Photo: David Frenkel / Mediazona
Last month, Russian State Duma deputies gave their preliminary approval to a new law that will ban the ‘propaganda of non-traditional sexual relations’ expanding the ban to cover adults, not only children. The law, if passed, will affect every Russian citizen. The opponents of the new legislation use one of the few remaining legal means of expressing their disagreement, urging their representatives to block it. Before the imminent new wave of oppression, we explore what is happening to the Russian queer community while the ban is passing all required stages.
“These are laws that will allow our families to be free of fear for what their children might learn in school, see in a movie or a theatre play, as nowadays, these are often outlets for destructive values,” Vyacheslav Volodin, the chairman of the Russian State Duma explained the reasoning behind the new proposal to ban all “LGBT-propaganda” in the country.
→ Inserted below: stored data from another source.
/-- PPUDATA: a read returns the buffer, or the palette byte itself for a palette address, refills the buffer from
`v`, and steps `v` by 1 or 32 modulo 0x8000.  A write is a PPU write of the byte at the low 14 bits of `v`, steps
`v` the same, is put out, and does nothing else; that PPU write stores the byte in the one cell of CHR RAM, of the
nametables or of the palette that the address names, or nowhere where CHR is ROM, and every other cell stays
(spec/62_ppu.md R182 to R184, R192, R193, spec/64_cartridge.md R233, the spec's decisions D30, D35 and D52; what is put
out is spec/61_bus.md R179, and that it is a list log entry 19). -/
def Obligations.PpuDataAccess : Prop :=
  ∀ (a : Word) (d : Byte) (s : State),
    0x2000 ≤ a.toNat → a.toNat ≤ 0x3FFF → a.toNat % 8 = 7 →
    let pa : PpuAddr := BitVec.ofNat 14 s.ppu.v.toNat
    let next : Nat := (s.ppu.v.toNat + if s.ppu.ctrl.getLsbD 2 then 32 else 1) % 0x8000
    let w := ppuWrite s.cart s.ppu pa d
    ((busRead a s).1 = (if 0x3F00 ≤ pa.toNat then ppuRead s.cart s.ppu pa else s.ppu.readBuffer) ∧
      (busRead a s).2 =
        { s with ppu := { s.ppu with
          readBuffer := ppuRead s.cart s.ppu pa, v := (busRead a s).2.ppu.v } } ∧
      (busRead a s).2.ppu.v.toNat = next) ∧
    ((busWrite a d s).ppu.v.toNat = next ∧ (busWrite a d s).ppu.readBuffer = s.ppu.readBuffer ∧
      (busWrite a d s).cpu = s.cpu ∧ (busWrite a d s).bus = s.bus ∧ (busWrite a d s).apu = s.apu ∧
      (0x2000 ≤ pa.toNat ∨ s.cart.chrBanks = 0 →
        ppuRead (busWrite a d s).cart (busWrite a d s).ppu pa = d)) ∧
    (busWrite a d s =
        { s with
          cart := w.1, ppu := { w.2 with v := (busWrite a d s).ppu.v }
          deviceWrites := (a, d) :: s.deviceWrites } ∧
      w.1 = { s.cart with chr := w.1.chr } ∧
      w.2 = { s.ppu with vram := w.2.vram, palette := w.2.palette } ∧
      (∀ n, readCell w.1.chr n =
        if pa.toNat < 0x2000 ∧ s.cart.chrBanks = 0 ∧ n = chrOffset s.cart pa.toNat then d
        else readCell s.cart.chr n) ∧
      (∀ n, readCell w.2.vram n =
        if 0x2000 ≤ pa.toNat ∧ pa.toNat < 0x3F00 ∧ n = ntIndex s.cart.mirror pa then d
        else readCell s.ppu.vram n) ∧
      (∀ n, readCell w.2.palette n =
        if 0x3F00 ≤ pa.toNat ∧ n = palIndex pa then d else readCell s.ppu.palette n))

/-- After a write to a PPU address at or above 0x2000, another such address reads the byte written exactly when it
names the same cell: in the palette, the same address modulo 32, or modulo 16 where both are multiples of 4;
in the nametables, the same offset in a logical nametable on the same page, by the mirror mode.  Every other
address reads as before (spec/62_ppu.md R182 to R184). -/
def Obligations.PpuMemoryAliases : Prop :=
  ∀ (a b : PpuAddr) (d : Byte) (c : Cartridge) (p : Ppu),
    let page (n : Nat) : Nat :=
      match c.mirror with
      | .horizontal => if n < 2 then 0 else 1
      | .vertical => if n = 0 ∨ n = 2 then 0 else 1
      | .oneScreenLow => 0
      | .oneScreenHigh => 1
    let same : Prop :=
      (0x3F00 ≤ a.toNat ∧ 0x3F00 ≤ b.toNat ∧
        (a.toNat % 32 = b.toNat % 32 ∨
          (a.toNat % 4 = 0 ∧ b.toNat % 4 = 0 ∧ a.toNat % 16 = b.toNat % 16))) ∨
      (a.toNat < 0x3F00 ∧ b.toNat < 0x3F00 ∧ a.toNat % 1024 = b.toNat % 1024 ∧
        page (a.toNat / 1024 % 4) = page (b.toNat / 1024 % 4))
    0x2000 ≤ a.toNat → 0x2000 ≤ b.toNat →
    (same → ppuRead (ppuWrite c p a d).1 (ppuWrite c p a d).2 b = d) ∧
    (¬ same → ppuRead (ppuWrite c p a d).1 (ppuWrite c p a d).2 b = ppuRead c p b)

/-- A dot sets the vblank flag at (241, 1) and clears the three status flags at (-1, 1); the NMI edge is set at
(241, 1), if PPUCTRL bit 7 is 1, and at no other dot (spec/62_ppu.md R204, the spec's decision D26). -/
def Obligations.VblankAndNmiEdge : Prop :=
  ∀ (params : Params) (c : Cartridge) (p : Ppu),
    let q := (ppuDot params c p).2
    q.vblank =
      (if p.scanline = 241 ∧ p.dot = 1 then true
        else if p.scanline = -1 ∧ p.dot = 1 then false else p.vblank) ∧
    (p.scanline = -1 → p.dot = 1 → q.sprite0Hit = false ∧ q.spriteOverflow = false) ∧
    (q.nmiEdge = true ↔
      p.nmiEdge = true ∨ (p.scanline = 241 ∧ p.dot = 1 ∧ p.ctrl.getLsbD 7 = true))

/-- The cursor goes through the 262 x 341 dots of a frame in order, but for dot 0 of scanline 0, which is left out on
odd frames with rendering enabled where `ODD_FRAME_SKIP` is set; the frame flag is set and the parity flips exactly at
the wrap (spec/62_ppu.md R195, R196).  `ODD_FRAME_SKIP` is a parameter, default false (D27, log entry 6). -/
def Obligations.CursorAdvances : Prop :=
  ∀ (params : Params) (c : Cartridge) (p : Ppu),
    -1 ≤ p.scanline → p.scanline ≤ 260 → p.dot ≤ 340 →
    let q := (ppuDot params c p).2
    let pos (p : Ppu) : Int := (p.scanline + 1) * 341 + p.dot
    let skips : Prop :=
      params.oddFrameSkip = true ∧ p.oddFrame = true ∧ (p.mask.getLsbD 3 = true ∨ p.mask.getLsbD 4 = true) ∧
        p.scanline = -1 ∧ p.dot = 340
    pos q = (pos p + if skips then 2 else 1) % (262 * 341) ∧ q.dot ≤ 340 ∧
    q.frameComplete = (p.frameComplete || decide (pos p = 262 * 341 - 1)) ∧
    q.oddFrame = (p.oddFrame != decide (pos p = 262 * 341 - 1))

/-- What a dot does to `v` while rendering is enabled, on the visible and pre-render scanlines: coarse-X steps at
the end of each 8-dot window, the row at dot 256, the horizontal fields are copied from `t` at dot 257 and,
on the pre-render line, the vertical ones at dots 280 to 304; at every other dot `v` stays
(spec/62_ppu.md R197, R198; the exact dots are the spec's decision D63). -/
def Obligations.ScrollUpdates : Prop :=
  ∀ (params : Params) (c : Cartridge) (p : Ppu),
    -1 ≤ p.scanline → p.scanline ≤ 239 → (p.mask.getLsbD 3 = true ∨ p.mask.getLsbD 4 = true) →
    let w := (ppuDot params c p).2.v
    let windowEnd : Prop := p.dot % 8 = 0 ∧ (8 ≤ p.dot ∧ p.dot ≤ 248 ∨ 328 ≤ p.dot ∧ p.dot ≤ 336)
    let copiesY : Prop := p.scanline = -1 ∧ 280 ≤ p.dot ∧ p.dot ≤ 304
    (windowEnd → CoarseXStep p.v w) ∧
    (p.dot = 256 → ∃ u, CoarseXStep p.v u ∧ RowStep u w) ∧
    (p.dot = 257 →
      coarseX w = coarseX p.t ∧ w.getLsbD 10 = p.t.getLsbD 10 ∧ coarseY w = coarseY p.v ∧
      w.getLsbD 11 = p.v.getLsbD 11 ∧ fineY w = fineY p.v) ∧
    (copiesY →
      coarseX w = coarseX p.v ∧ w.getLsbD 10 = p.v.getLsbD 10 ∧ coarseY w = coarseY p.t ∧
      w.getLsbD 11 = p.t.getLsbD 11 ∧ fineY w = fineY p.t) ∧
    (¬ windowEnd → p.dot ≠ 256 → p.dot ≠ 257 → ¬ copiesY → w = p.v)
On August 31st, Alexander Khinshtein, a representative of the ruling party, United Russia, proposed multimillion fines for “propagating non-traditional sexual relations” and “spreading” information about such relationships among teenagers. The deputy likened this legislation to banning “propaganda of paedophilia”.
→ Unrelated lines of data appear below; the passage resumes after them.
-- ==== Sys2Proof/Tests/Slice0.lean ====
section
/-! SUPPORT. Tests: the well-formedness checks, the decoder on every listed opcode, one or two vectors of
spec/95_test_vectors.md for each instruction, vectors of the bus and the devices, and, for each obligation
with hypotheses, a state and operands that meet them. -/

namespace Sys2Proof.Tests

open Sys2Proof.Machine Sys2Proof.Claims

set_option maxRecDepth 20000
set_option Elab.async false

/-! Well-formedness: an ill-formed term for each check, beside a well-formed one. -/

theorem test_wf_accMode : Instr.wf (.lda (.mem (.zpy 0x10))) = false ∧ Instr.wf (.lda (.mem (.zpx 0x10))) = true := by
  decide

theorem test_wf_ldxMode : Instr.wf (.ldx (.mem (.zpx 0x10))) = false ∧ Instr.wf (.ldx (.mem (.zpy 0x10))) = true := by
  decide

theorem test_wf_xMode : Instr.wf (.ldy (.mem (.aby 0x1234))) = false ∧ Instr.wf (.inc (.abx 0x1234)) = true := by
  decide

theorem test_wf_plainMode : Instr.wf (.cpx (.mem (.zpx 0x10))) = false ∧ Instr.wf (.bit (.abs 0x1234)) = true := by
  decide

theorem test_wf_stxMode : Instr.wf (.stx (.zpx 0x10)) = false ∧ Instr.wf (.stx (.zpy 0x10)) = true := by decide

theorem test_wf_styMode : Instr.wf (.sty (.zpy 0x10)) = false ∧ Instr.wf (.sty (.zpx 0x10)) = true := by decide

theorem test_wf_sta : Instr.wf (.sta (.zpy 0x10)) = false ∧ Instr.wf (.sta (.izy 0x10)) = true := by decide

theorem test_wf_target : Instr.wf (.asl (.mem (.izx 0x10))) = false ∧ Instr.wf (.asl .acc) = true := by decide

theorem test_wf_nopImp : Instr.wf (.nopImp 0xEA) = false ∧ Instr.wf (.nopImp 0xFA) = true := by decide

theorem test_wf_nopImm : Instr.wf (.nopImm 0x04 0x10) = false ∧ Instr.wf (.nopImm 0x89 0x10) = true := by decide

theorem test_wf_nopZp : Instr.wf (.nopZp 0x14 0x10) = false ∧ Instr.wf (.nopZp 0x64 0x10) = true := by decide

theorem test_wf_nopZpx : Instr.wf (.nopZpx 0x04 0x10) = false ∧ Instr.wf (.nopZpx 0xF4 0x10) = true := by decide

theorem test_wf_nopAbx : Instr.wf (.nopAbx 0x0C 0x1234) = false ∧ Instr.wf (.nopAbx 0xFC 0x1234) = true := by decide

theorem test_wf_unlisted : Instr.wf (.unlisted 0xEA) = false ∧ Instr.wf (.unlisted 0xFF) = true := by decide

/-! Decoding: the 179 listed opcodes of spec/opcode_table.json, each as its bits with the operand bytes 0x34 and
0x12, and the refusals of the decoder. -/

/-- Every list of bytes decodes to the instruction beside it, and nothing is left over. -/
abbrev DecodesTo (rows : List (List Byte × Instr)) : Prop :=
  rows.map (fun r => decode r.1) = rows.map (fun r => .ok (r.2, []))

theorem test_decode_load_store_transfer1 :
    DecodesTo
      [([0b10000001, 0x34], .sta (.izx 0x34)), ([0b10000100, 0x34], .sty (.zp 0x34)),
       ([0b10000101, 0x34], .sta (.zp 0x34)), ([0b10000110, 0x34], .stx (.zp 0x34)),
       ([0b10001010], .txa), ([0b10001100, 0x34, 0x12], .sty (.abs 0x1234)),
       ([0b10001101, 0x34, 0x12], .sta (.abs 0x1234)), ([0b10001110, 0x34, 0x12], .stx (.abs 0x1234)),
       ([0b10010001, 0x34], .sta (.izy 0x34)), ([0b10010100, 0x34], .sty (.zpx 0x34)),
       ([0b10010101, 0x34], .sta (.zpx 0x34)), ([0b10010110, 0x34], .stx (.zpy 0x34)),
       ([0b10011000], .tya), ([0b10011001, 0x34, 0x12], .sta (.aby 0x1234)), ([0b10011010], .txs),
       ([0b10011101, 0x34, 0x12], .sta (.abx 0x1234)), ([0b10100000, 0x34], .ldy (.imm 0x34)),
       ([0b10100001, 0x34], .lda (.mem (.izx 0x34))), ([0b10100010, 0x34], .ldx (.imm 0x34)),
       ([0b10100100, 0x34], .ldy (.mem (.zp 0x34))), ([0b10100101, 0x34], .lda (.mem (.zp 0x34))),
       ([0b10100110, 0x34], .ldx (.mem (.zp 0x34))), ([0b10101000], .tay),
       ([0b10101001, 0x34], .lda (.imm 0x34)), ([0b10101010], .tax),
       ([0b10101100, 0x34, 0x12], .ldy (.mem (.abs 0x1234))),
       ([0b10101101, 0x34, 0x12], .lda (.mem (.abs 0x1234))),
       ([0b10101110, 0x34, 0x12], .ldx (.mem (.abs 0x1234))),
       ([0b10110001, 0x34], .lda (.mem (.izy 0x34))), ([0b10110100, 0x34], .ldy (.mem (.zpx 0x34))),
       ([0b10110101, 0x34], .lda (.mem (.zpx 0x34))), ([0b10110110, 0x34], .ldx (.mem (.zpy 0x34)))] := rfl

theorem test_decode_load_store_transfer2 :
    DecodesTo
      [([0b10111001, 0x34, 0x12], .lda (.mem (.aby 0x1234))), ([0b10111010], .tsx),
       ([0b10111100, 0x34, 0x12], .ldy (.mem (.abx 0x1234))),
       ([0b10111101, 0x34, 0x12], .lda (.mem (.abx 0x1234))),
       ([0b10111110, 0x34, 0x12], .ldx (.mem (.aby 0x1234)))] := rfl

theorem test_decode_stack :
    DecodesTo
      [([0b00001000], .php), ([0b00101000], .plp), ([0b01001000], .pha), ([0b01101000], .pla)] := rfl

theorem test_decode_arith_logic1 :
    DecodesTo
      [([0b00000001, 0x34], .ora (.mem (.izx 0x34))), ([0b00000101, 0x34], .ora (.mem (.zp 0x34))),
       ([0b00001001, 0x34], .ora (.imm 0x34)), ([0b00001101, 0x34, 0x12], .ora (.mem (.abs 0x1234))),
       ([0b00010001, 0x34], .ora (.mem (.izy 0x34))), ([0b00010101, 0x34], .ora (.mem (.zpx 0x34))),
       ([0b00011001, 0x34, 0x12], .ora (.mem (.aby 0x1234))),
       ([0b00011101, 0x34, 0x12], .ora (.mem (.abx 0x1234))),
       ([0b00100001, 0x34], .and (.mem (.izx 0x34))), ([0b00100100, 0x34], .bit (.zp 0x34)),
       ([0b00100101, 0x34], .and (.mem (.zp 0x34))), ([0b00101001, 0x34], .and (.imm 0x34)),
       ([0b00101100, 0x34, 0x12], .bit (.abs 0x1234)),
       ([0b00101101, 0x34, 0x12], .and (.mem (.abs 0x1234))),
       ([0b00110001, 0x34], .and (.mem (.izy 0x34))), ([0b00110101, 0x34], .and (.mem (.zpx 0x34))),
       ([0b00111001, 0x34, 0x12], .and (.mem (.aby 0x1234))),
       ([0b00111101, 0x34, 0x12], .and (.mem (.abx 0x1234))),
       ([0b01000001, 0x34], .eor (.mem (.izx 0x34))), ([0b01000101, 0x34], .eor (.mem (.zp 0x34))),
       ([0b01001001, 0x34], .eor (.imm 0x34)), ([0b01001101, 0x34, 0x12], .eor (.mem (.abs 0x1234))),
       ([0b01010001, 0x34], .eor (.mem (.izy 0x34))), ([0b01010101, 0x34], .eor (.mem (.zpx 0x34))),
       ([0b01011001, 0x34, 0x12], .eor (.mem (.aby 0x1234))),
       ([0b01011101, 0x34, 0x12], .eor (.mem (.abx 0x1234))),
       ([0b01100001, 0x34], .adc (.mem (.izx 0x34))), ([0b01100101, 0x34], .adc (.mem (.zp 0x34))),
       ([0b01101001, 0x34], .adc (.imm 0x34)), ([0b01101101, 0x34, 0x12], .adc (.mem (.abs 0x1234))),
       ([0b01110001, 0x34], .adc (.mem (.izy 0x34))), ([0b01110101, 0x34], .adc (.mem (.zpx 0x34)))] := rfl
Two months later, the draft bill was introduced to the State Duma. By the the first reading, the bill was edited to include “spreading of information capable of evoking in underaged persons a desire to change their gender assigned at birth”, while “spreading” of information regarding LGBTQ+ among teenagers went from being an administrative offence to the status of an aggravating criminal factor.
Previously, the Russian Code of Administrative Offences contained a ban on the “propaganda of non-traditional sexual relations among underaged persons”. Now, the deputies have decided to “protect” citizens of all ages.
“Public endorsement and forming of an attractive image of non-traditional sexual relations is dangerous not only to children and teenagers incapable of critical thinking but to society at large. It poses a threat to demographic as well as economic growth,” the executive summary states. The author of the legislation, Khinshtein, clarified that it will be applied to the internet, mass media, books, streaming platforms, movies and advertisements.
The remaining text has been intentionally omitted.